- _Dataset extract_:
-- ==== Sys2Proof/Laws/KeepsExec2.lean ====
section
/-!
SUPPORT. What the commands keep, part 2.
-/
namespace Sys2Proof.Machine

theorem keeps_execGapMove {n : LinkId} {pkg : Fin 2} {region : Fin 1024} {s : State} : Keeps.Out s (execGapMove n pkg region s) := by
  unfold execGapMove
  repeat' first
    | with_reducible apply Keeps.out
    | with_reducible exact Keeps.refl _
    | with_reducible assumption
    | with_reducible apply Keeps.trans ?_ (keeps_newId)
    | with_reducible apply Keeps.trans ?_ (Keeps.pair (keeps_newId) (by assumption))
    | with_reducible apply Keeps.trans ?_ (keeps_onRot)
    | with_reducible apply Keeps.trans ?_ (keeps_nextCopy)
    | with_reducible apply Keeps.trans ?_ (keeps_setOp)
    | (extract_lets +onlyGivenNames x; refine Keeps.useOut (x := x) ?_ (fun hx => ?_); subst x; rotate_left; clear_value x)
    | (extract_lets +onlyGivenNames x; refine Keeps.useOutSnd (x := x) ?_ (fun hx => ?_); subst x; rotate_left; clear_value x)
    | (extract_lets +onlyGivenNames x; refine Keeps.useOutFst (x := x) ?_ (fun hx => ?_); subst x; rotate_left; clear_value x)
    | (extract_lets +onlyGivenNames x; refine Keeps.use (x := x) ?_ (fun hx => ?_); subst x; rotate_left; clear_value x)
    | (extract_lets +onlyGivenNames x; refine Keeps.useSnd (x := x) ?_ (fun hx => ?_); subst x; rotate_left; clear_value x)
    | (extract_lets +onlyGivenNames x; refine Keeps.useFst (x := x) ?_ (fun hx => ?_); subst x; rotate_left; clear_value x)
    | (extract_lets +onlyGivenNames x; refine Keeps.useThird (x := x) ?_ (fun hx => ?_); subst x; rotate_left; clear_value x)
    | (extract_lets +onlyGivenNames x; have _ := fun a => x a; subst x)
    | (extract_lets +onlyGivenNames x; clear_value x)
    | with_reducible apply Keeps.trans ?_ (Keeps.foldl _ _ ?_)
    | with_reducible apply Keeps.trans ?_ (Keeps.foldl_fst _ _ ?_)
    | with_reducible apply Keeps.trans ?_ (Keeps.foldl_snd _ _ ?_)
    | with_reducible intro _
    | split

theorem keeps_execGapMoveDone {n : LinkId} {pkg : Fin 2} {region : Fin 1024} {s : State} : Keeps.Out s (execGapMoveDone n pkg region s) := by
  unfold execGapMoveDone
  repeat' first
    | with_reducible apply Keeps.out
    | with_reducible exact Keeps.refl _
    | with_reducible assumption
    | with_reducible apply Keeps.trans ?_ (keeps_onRot)
    | with_reducible apply Keeps.trans ?_ (keeps_setOp)
    | with_reducible apply Keeps.trans ?_ (keeps_pumpLocks)
    | with_reducible apply Keeps.trans ?_ (keeps_onBlk)
    | with_reducible apply Keeps.trans ?_ (keeps_copyDone)
    | (extract_lets +onlyGivenNames x; refine Keeps.useOut (x := x) ?_ (fun hx => ?_); subst x; rotate_left; clear_value x)
    | (extract_lets +onlyGivenNames x; refine Keeps.useOutSnd (x := x) ?_ (fun hx => ?_); subst x; rotate_left; clear_value x)
    | (extract_lets +onlyGivenNames x; refine Keeps.useOutFst (x := x) ?_ (fun hx => ?_); subst x; rotate_left; clear_value x)
    | (extract_lets +onlyGivenNames x; refine Keeps.use (x := x) ?_ (fun hx => ?_); subst x; rotate_left; clear_value x)
    | (extract_lets +onlyGivenNames x; refine Keeps.useSnd (x := x) ?_ (fun hx => ?_); subst x; rotate_left; clear_value x)
    | (extract_lets +onlyGivenNames x; refine Keeps.useFst (x := x) ?_ (fun hx => ?_); subst x; rotate_left; clear_value x)
    | (extract_lets +onlyGivenNames x; refine Keeps.useThird (x := x) ?_ (fun hx => ?_); subst x; rotate_left; clear_value x)
    | (extract_lets +onlyGivenNames x; have _ := fun a => x a; subst x)
    | (extract_lets +onlyGivenNames x; clear_value x)
    | with_reducible apply Keeps.trans ?_ (Keeps.foldl _ _ ?_)
    | with_reducible apply Keeps.trans ?_ (Keeps.foldl_fst _ _ ?_)
    | with_reducible apply Keeps.trans ?_ (Keeps.foldl_snd _ _ ?_)
    | with_reducible intro _
    | split

theorem keeps_execMapStateSave {n : LinkId} {pkg : Fin 2} {region : Fin 1024} {s : State} : Keeps.Out s (execMapStateSave n pkg region s) := by
  unfold execMapStateSave
  repeat' first
    | with_reducible apply Keeps.out
    | with_reducible exact Keeps.refl _
    | with_reducible assumption
    | with_reducible apply Keeps.trans ?_ keeps_takeFree
    | with_reducible apply Keeps.trans ?_ (keeps_onRot)
    | with_reducible apply Keeps.trans ?_ (keeps_nlSubmit)
    | (extract_lets +onlyGivenNames x; refine Keeps.useOut (x := x) ?_ (fun hx => ?_); subst x; rotate_left; clear_value x)
    | (extract_lets +onlyGivenNames x; refine Keeps.useOutSnd (x := x) ?_ (fun hx => ?_); subst x; rotate_left; clear_value x)
    | (extract_lets +onlyGivenNames x; refine Keeps.useOutFst (x := x) ?_ (fun hx => ?_); subst x; rotate_left; clear_value x)
    | (extract_lets +onlyGivenNames x; refine Keeps.use (x := x) ?_ (fun hx => ?_); subst x; rotate_left; clear_value x)
    | (extract_lets +onlyGivenNames x; refine Keeps.useSnd (x := x) ?_ (fun hx => ?_); subst x; rotate_left; clear_value x)
    | (extract_lets +onlyGivenNames x; refine Keeps.useFst (x := x) ?_ (fun hx => ?_); subst x; rotate_left; clear_value x)
    | (extract_lets +onlyGivenNames x; refine Keeps.useThird (x := x) ?_ (fun hx => ?_); subst x; rotate_left; clear_value x)
    | (extract_lets +onlyGivenNames x; have _ := fun a => x a; subst x)
    | (extract_lets +onlyGivenNames x; clear_value x)
    | with_reducible apply Keeps.trans ?_ (Keeps.foldl _ _ ?_)
    | with_reducible apply Keeps.trans ?_ (Keeps.foldl_fst _ _ ?_)
    | with_reducible apply Keeps.trans ?_ (Keeps.foldl_snd _ _ ?_)
    | with_reducible intro _
    | split

theorem keeps_execBlockRetire {n : LinkId} {pkg : Fin 2} {block : BitVec 23} {s : State} : Keeps.Out s (execBlockRetire n pkg block s) := by
  unfold execBlockRetire
  repeat' first
    | with_reducible apply Keeps.out
    | with_reducible exact Keeps.refl _
    | with_reducible assumption
    | with_reducible apply Keeps.trans ?_ (keeps_startRetire)
    | (extract_lets +onlyGivenNames x; refine Keeps.useOut (x := x) ?_ (fun hx => ?_); subst x; rotate_left; clear_value x)
    | (extract_lets +onlyGivenNames x; refine Keeps.useOutSnd (x := x) ?_ (fun hx => ?_); subst x; rotate_left; clear_value x)
    | (extract_lets +onlyGivenNames x; refine Keeps.useOutFst (x := x) ?_ (fun hx => ?_); subst x; rotate_left; clear_value x)
    | (extract_lets +onlyGivenNames x; refine Keeps.use (x := x) ?_ (fun hx => ?_); subst x; rotate_left; clear_value x)
    | (extract_lets +onlyGivenNames x; refine Keeps.useSnd (x := x) ?_ (fun hx => ?_); subst x; rotate_left; clear_value x)
    | (extract_lets +onlyGivenNames x; refine Keeps.useFst (x := x) ?_ (fun hx => ?_); subst x; rotate_left; clear_value x)
    | (extract_lets +onlyGivenNames x; refine Keeps.useThird (x := x) ?_ (fun hx => ?_); subst x; rotate_left; clear_value x)
    | (extract_lets +onlyGivenNames x; have _ := fun a => x a; subst x)
    | (extract_lets +onlyGivenNames x; clear_value x)
    | with_reducible apply Keeps.trans ?_ (Keeps.foldl _ _ ?_)
    | with_reducible apply Keeps.trans ?_ (Keeps.foldl_fst _ _ ?_)
    | with_reducible apply Keeps.trans ?_ (Keeps.foldl_snd _ _ ?_)
    | with_reducible intro _
    | split

theorem keeps_execBlockRetireDone {n : LinkId} {pkg : Fin 2} {block : BitVec 23} {s : State} : Keeps.Out s (execBlockRetireDone n pkg block s) := by
  unfold execBlockRetireDone
  repeat' first
    | with_reducible apply Keeps.out
    | with_reducible exact Keeps.refl _
    | with_reducible assumption
    | with_reducible apply Keeps.trans ?_ (keeps_onRot)
    | with_reducible apply Keeps.trans ?_ (keeps_setOp)
    | with_reducible apply Keeps.trans ?_ (keeps_pumpLocks)
    | with_reducible apply Keeps.trans ?_ (keeps_onBlk)
    | with_reducible apply Keeps.trans ?_ (keeps_copyDone)
    | (extract_lets +onlyGivenNames x; refine Keeps.useOut (x := x) ?_ (fun hx => ?_); subst x; rotate_left; clear_value x)
    | (extract_lets +onlyGivenNames x; refine Keeps.useOutSnd (x := x) ?_ (fun hx => ?_); subst x; rotate_left; clear_value x)
    | (extract_lets +onlyGivenNames x; refine Keeps.useOutFst (x := x) ?_ (fun hx => ?_); subst x; rotate_left; clear_value x)
    | (extract_lets +onlyGivenNames x; refine Keeps.use (x := x) ?_ (fun hx => ?_); subst x; rotate_left; clear_value x)
    | (extract_lets +onlyGivenNames x; refine Keeps.useSnd (x := x) ?_ (fun hx => ?_); subst x; rotate_left; clear_value x)
    | (extract_lets +onlyGivenNames x; refine Keeps.useFst (x := x) ?_ (fun hx => ?_); subst x; rotate_left; clear_value x)
    | (extract_lets +onlyGivenNames x; refine Keeps.useThird (x := x) ?_ (fun hx => ?_); subst x; rotate_left; clear_value x)
    | (extract_lets +onlyGivenNames x; have _ := fun a => x a; subst x)
    | (extract_lets +onlyGivenNames x; clear_value x)
    | with_reducible apply Keeps.trans ?_ (Keeps.foldl _ _ ?_)
    | with_reducible apply Keeps.trans ?_ (Keeps.foldl_fst _ _ ?_)
    | with_reducible apply Keeps.trans ?_ (Keeps.foldl_snd _ _ ?_)
    | with_reducible intro _
    | split

theorem keeps_execWearStateSave {n : LinkId} {pkg : Fin 2} {block : BitVec 23} {s : State} : Keeps.Out s (execWearStateSave n pkg block s) := by
  unfold execWearStateSave
  repeat' first
    | with_reducible apply Keeps.out
    | with_reducible exact Keeps.refl _
    | with_reducible assumption
    | with_reducible apply Keeps.trans ?_ keeps_takeFree
    | with_reducible apply Keeps.trans ?_ (keeps_onBlk)
    | with_reducible apply Keeps.trans ?_ (keeps_nlSubmit)
    | (extract_lets +onlyGivenNames x; refine Keeps.useOut (x := x) ?_ (fun hx => ?_); subst x; rotate_left; clear_value x)
    | (extract_lets +onlyGivenNames x; refine Keeps.useOutSnd (x := x) ?_ (fun hx => ?_); subst x; rotate_left; clear_value x)
    | (extract_lets +onlyGivenNames x; refine Keeps.useOutFst (x := x) ?_ (fun hx => ?_); subst x; rotate_left; clear_value x)
    | (extract_lets +onlyGivenNames x; refine Keeps.use (x := x) ?_ (fun hx => ?_); subst x; rotate_left; clear_value x)
    | (extract_lets +onlyGivenNames x; refine Keeps.useSnd (x := x) ?_ (fun hx => ?_); subst x; rotate_left; clear_value x)
    | (extract_lets +onlyGivenNames x; refine Keeps.useFst (x := x) ?_ (fun hx => ?_); subst x; rotate_left; clear_value x)
    | (extract_lets +onlyGivenNames x; refine Keeps.useThird (x := x) ?_ (fun hx => ?_); subst x; rotate_left; clear_value x)
    | (extract_lets +onlyGivenNames x; have _ := fun a => x a; subst x)
    | (extract_lets +onlyGivenNames x; clear_value x)
    | with_reducible apply Keeps.trans ?_ (Keeps.foldl _ _ ?_)
    | with_reducible apply Keeps.trans ?_ (Keeps.foldl_fst _ _ ?_)
    | with_reducible apply Keeps.trans ?_ (Keeps.foldl_snd _ _ ?_)
    | with_reducible intro _
    | split

theorem keeps_execDestageHighWater {t : TileId} {s : State} : Keeps.Out s (execDestageHighWater t s) := by
  unfold execDestageHighWater
  repeat' first
    | with_reducible apply Keeps.out
    | with_reducible exact Keeps.refl _
    | with_reducible assumption
    | with_reducible apply Keeps.trans ?_ (keeps_destageUntil)
    | with_reducible apply Keeps.trans ?_ keeps_onNvm
    | (extract_lets +onlyGivenNames x; refine Keeps.useOut (x := x) ?_ (fun hx => ?_); subst x; rotate_left; clear_value x)
    | (extract_lets +onlyGivenNames x; refine Keeps.useOutSnd (x := x) ?_ (fun hx => ?_); subst x; rotate_left; clear_value x)
    | (extract_lets +onlyGivenNames x; refine Keeps.useOutFst (x := x) ?_ (fun hx => ?_); subst x; rotate_left; clear_value x)
    | (extract_lets +onlyGivenNames x; refine Keeps.use (x := x) ?_ (fun hx => ?_); subst x; rotate_left; clear_value x)
    | (extract_lets +onlyGivenNames x; refine Keeps.useSnd (x := x) ?_ (fun hx => ?_); subst x; rotate_left; clear_value x)
    | (extract_lets +onlyGivenNames x; refine Keeps.useFst (x := x) ?_ (fun hx => ?_); subst x; rotate_left; clear_value x)
    | (extract_lets +onlyGivenNames x; refine Keeps.useThird (x := x) ?_ (fun hx => ?_); subst x; rotate_left; clear_value x)
    | (extract_lets +onlyGivenNames x; have _ := fun a => x a; subst x)
    | (extract_lets +onlyGivenNames x; clear_value x)
    | with_reducible apply Keeps.trans ?_ (Keeps.foldl _ _ ?_)
    | with_reducible apply Keeps.trans ?_ (Keeps.foldl_fst _ _ ?_)
    | with_reducible apply Keeps.trans ?_ (Keeps.foldl_snd _ _ ?_)
    | with_reducible intro _
    | split

theorem keeps_execDestageMaxAge {t : TileId} {s : State} : Keeps.Out s (execDestageMaxAge t s) := by
  unfold execDestageMaxAge
  repeat' first
    | with_reducible apply Keeps.out
    | with_reducible exact Keeps.refl _
    | with_reducible assumption
    | with_reducible apply Keeps.trans ?_ (keeps_destage)
    | (extract_lets +onlyGivenNames x; refine Keeps.useOut (x := x) ?_ (fun hx => ?_); subst x; rotate_left; clear_value x)
    | (extract_lets +onlyGivenNames x; refine Keeps.useOutSnd (x := x) ?_ (fun hx => ?_); subst x; rotate_left; clear_value x)
    | (extract_lets +onlyGivenNames x; refine Keeps.useOutFst (x := x) ?_ (fun hx => ?_); subst x; rotate_left; clear_value x)
    | (extract_lets +onlyGivenNames x; refine Keeps.use (x := x) ?_ (fun hx => ?_); subst x; rotate_left; clear_value x)
    | (extract_lets +onlyGivenNames x; refine Keeps.useSnd (x := x) ?_ (fun hx => ?_); subst x; rotate_left; clear_value x)
    | (extract_lets +onlyGivenNames x; refine Keeps.useFst (x := x) ?_ (fun hx => ?_); subst x; rotate_left; clear_value x)
    | (extract_lets +onlyGivenNames x; refine Keeps.useThird (x := x) ?_ (fun hx => ?_); subst x; rotate_left; clear_value x)
    | (extract_lets +onlyGivenNames x; have _ := fun a => x a; subst x)
    | (extract_lets +onlyGivenNames x; clear_value x)
    | with_reducible apply Keeps.trans ?_ (Keeps.foldl _ _ ?_)
    | with_reducible apply Keeps.trans ?_ (Keeps.foldl_fst _ _ ?_)
    | with_reducible apply Keeps.trans ?_ (Keeps.foldl_snd _ _ ?_)
    | with_reducible apply Keeps.trans ?_ (Keeps.pairFst (Keeps.foldl_fst _ _ ?_) (by assumption))
    | with_reducible apply Keeps.trans ?_ (Keeps.pair (Keeps.foldl_snd _ _ ?_) (by assumption))
    | with_reducible intro _
    | split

- _Work to complete_: Looking at the data above, say how many lines contain "LinkId", and give no other words.

- _Result of this task_: 6